ENVS Zoom Call: summary: A lot can be done off-campus to prepare for the future. 

Priorities for the rest of the semester:

  • Meg: Update Sustainability Plan to include cost estimates for certain items and current ENVS projects.

    • Cost estimates will be brief and included in the second part of the plan, with more details in a separate proposal.

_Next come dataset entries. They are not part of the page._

/-- 02 R44 to R47: nothing of a killed context is left; CTXEND says so, a record of kind 0x06 with cause NONE and an event tell of it, and switch-ins that were held act. Where unreadable state is the reason, the record of R429 (0x50, DETAIL 0x02) stands before it. -/
def killedNow (ctx : Nat) (s : State) : State :=
  let x := s.ctx ctx; let part := partOf ctx
  let lids := (s.launches.filter fun l => l.2.ctx == ctx).map (·.1)
  let wks := (s.wgs.filter fun w => lids.contains w.2.lid).map (·.1)
  let s1 : State := { s with
    groups := s.groups.filter fun p => p.2.ctx != ctx
    launches := s.launches.filter fun p => p.2.ctx != ctx
    conts := s.conts.filter fun p => p.2.ctx != ctx
    wgs := s.wgs.filter fun p => !wks.contains p.1
    bars := s.bars.filter fun p => !wks.contains (p.1 / 8)
    copies := s.copies.filter fun p => p.2.ctx != ctx
    waits := s.waits.filter fun w => w.ctx != ctx
    seqs := (s.seqs.map fun p => (p.1, p.2.filter fun o => o.ctx != ctx)).filter fun p => !p.2.isEmpty
    msgs := if x.live then s.msgs.filter fun p => p.2.part != part else s.msgs }
  let s2 := if x.live then swapIn part [] s1 else s1
  let s2 := if x.haltBy == 3 then ctxRec ctx 0x50 2 false s2 else s2
  let seq := (s2.ctx ctx).stopseq.toNat
  let s3 := ctxRec ctx 0 0 false s2
  let s4 := s3.updCtx ctx fun y => { y with st := .killed, killed := true, kts := s.tsc &&& 0x7FFFFFFFFFFFFFFF#64, comms := [], ended := [], saved := [], image := none, live := false, haltBy := 0, recs := [], rotate := false, carryPre := [] }
  actHeld part 17 (pushEvent part (srcNum 0 0xF) seq 3 0 ctx 0 s4)

/-! ## The commands, from the host or from HALTCTX (25 R424, R425, R432) -/

/-- HALT. -/
def haltCmd (c by_ : Nat) (s : State) : State :=
  match (s.ctx c).st with
  | .running => s.updCtx c fun x => { x with st := .halting, haltBy := by_ }
  | .saving => s.updCtx c fun x => { x with haltpend := true, haltBy := by_ }
  | _ => badCmd c s
/-- KILL. A SAVED context has nothing in flight; where another context of the partition occupies it, KILLING lasts no step, for no other context runs beside it (02 R46; 27 R442). -/
def killCmd (c by_ : Nat) (s : State) : State :=
  match (s.ctx c).st with
  | .idle | .killing | .killed => badCmd c s
  | .saved => if occupied s (partOf c) then killedNow c (killNow c by_ s) else killNow c by_ s
  | _ => killNow c by_ s
/-- QUIESCE. -/
def quiesceCmd (c : Nat) (s : State) : State := if (s.ctx c).st == .running then s.updCtx c fun x => { x with quiesce := true } else badCmd c s

/-- HALT, CTXCMD 0x1. -/
def execHaltCtxCmd (ctx : Nat) (s : State) : Answer := .next (haltCmd ctx 1 s)
/-- KILL, CTXCMD 0x5. -/
def execKillCtx (ctx : Nat) (s : State) : Answer := .next (killCmd ctx 1 s)
/-- QUIESCE, CTXCMD 0x6 (25 R427). -/
def execQuiesceCtx (ctx : Nat) (s : State) : Answer := .next (quiesceCmd ctx s)
/-- RESUME, CTXCMD 0x2. -/
def execResumeCtx (ctx : Nat) (s : State) : Answer := .next (if (s.ctx ctx).st == .halted then (resumeNow ctx s).bump else badCmd ctx s)
/-- SWITCHOUT, CTXCMD 0x3. -/
def execSwitchOut (ctx : Nat) (s : State) : Answer :=
  match (s.ctx ctx).st with
  | .running => .next (startSave ctx s)
  | .halted => .next (s.updCtx ctx fun x => { x with st := .saving, haltpend := true })
  | .halting => .next (s.updCtx ctx fun x => { x with wantSave := true })
  | _ => .next (badCmd ctx s)
/-- SWITCHIN, CTXCMD 0x4. -/
def execSwitchIn (ctx : Nat) (s : State) : Answer := .next (if (s.ctx ctx).st == .saved then (requestIn ctx false s).bump else badCmd ctx s)

/-- CREATE, CTXCMD 0x7: an empty saved state; not before the time base allows it (19 R329). What the host has written into the register block stays. -/
def execCreateCtx (ctx : Nat) (s : State) : Answer :=
  let x := s.ctx ctx
  if !(x.st == .idle || x.st == .killed) || !s.dev.mayCreate then .next (badCmd ctx s)
  else
    let y := { Ctx.reset with
      st := .saved, cause := x.cause, badcmd := x.badcmd, stopbase := x.stopbase, savebase := x.savebase, sliceat := x.sliceat, sliceend := x.sliceend, atDone := x.atDone,
      endDone := x.endDone, latens := x.latens, invaddr := x.invaddr, badkind := x.badkind, invdone := x.invdone, invs := x.invs, hold := x.hold, done := x.done,
      badcarry := x.badcarry, carrybase := x.carrybase, sup := (s.part (partOf ctx)).sup.getLsbD (ctx % 16),
      lq := x.lq.map fun q => { LQueue.reset with base := q.base, tail := q.tail, err := q.err, code := q.code, idx := q.idx } }
    .next { s.setCtx ctx y with looks := s.looks.filter fun e => e.ctx != ctx }
/-- A reserved command (25 R424). -/
def execCtxcmdReserved (ctx : Nat) (_cmd : BitVec 4) (s : State) : Answer := .next (badCmd ctx s)

/-! ## What carries them out -/

/-- A gang of the context has entered its handler in this clk (25 R415): the halt line cannot have reached it by now, or the trap would have committed nothing (R416). -/
def justTrapped (s : State) (c : Nat) : Bool := (ctxGroups s c).any fun p => p.2.trapAt == s.clk + 1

    • For example: use Google maps to determine measurements for a small solar array and contact Alden Shepherd for help estimating a cost.

  • Everyone: For projects that can’t be done remotely (like AVI) document what has been done so far and upload to ENVS blog so it can be picked up easily in a more normal future.

    • Everyone have a summary post on this blog by Friday, March 27
  • Everyone: Start using the hashtag #owuenvs to keep our community together and bring environmental issues back into people’s conversations (memo to come)

    • Meg: Reach out to Eco Floor and Trouse for help spreading #owuenvs tag. Also: STF, other groups. 

    • Sustainable people & networks: Dr. Krygier is part of the higher education sustainability professionals network (or a similar name) now. Those are good contacts and so are the contacts in ROAR (Regional Ohio Alliance for Resilience) which Dr. Anderson is a part of.

  • John: Chimney Tower will probably continue as planned! Need to contact B&G for final go-ahead, but construction is an essential service. Won’t need much effort.

  • Celeste: Review, revise and synthesize May Move Out info on blog: https://maymoveout.owu.edu Roll ideas for recylcing on campus into the May Move Out project. Contact Ed Pullen (ABM) about what is happening with the waste and recycling contract.
  • Dustin: Help Caroline Cicerchi (Delaware Watershed Coordinator) with developing 9 Point Plan for watershed, It’s a crazy time but many people actually have extra hours on their hands, and that can work to our advantage. Include Delaware Run project. Delaware Run information: https://sites.owu.edu/delawarerun/
  • Kayla:  Solar projects: Contact Alden. Small, show project and larger solar array project.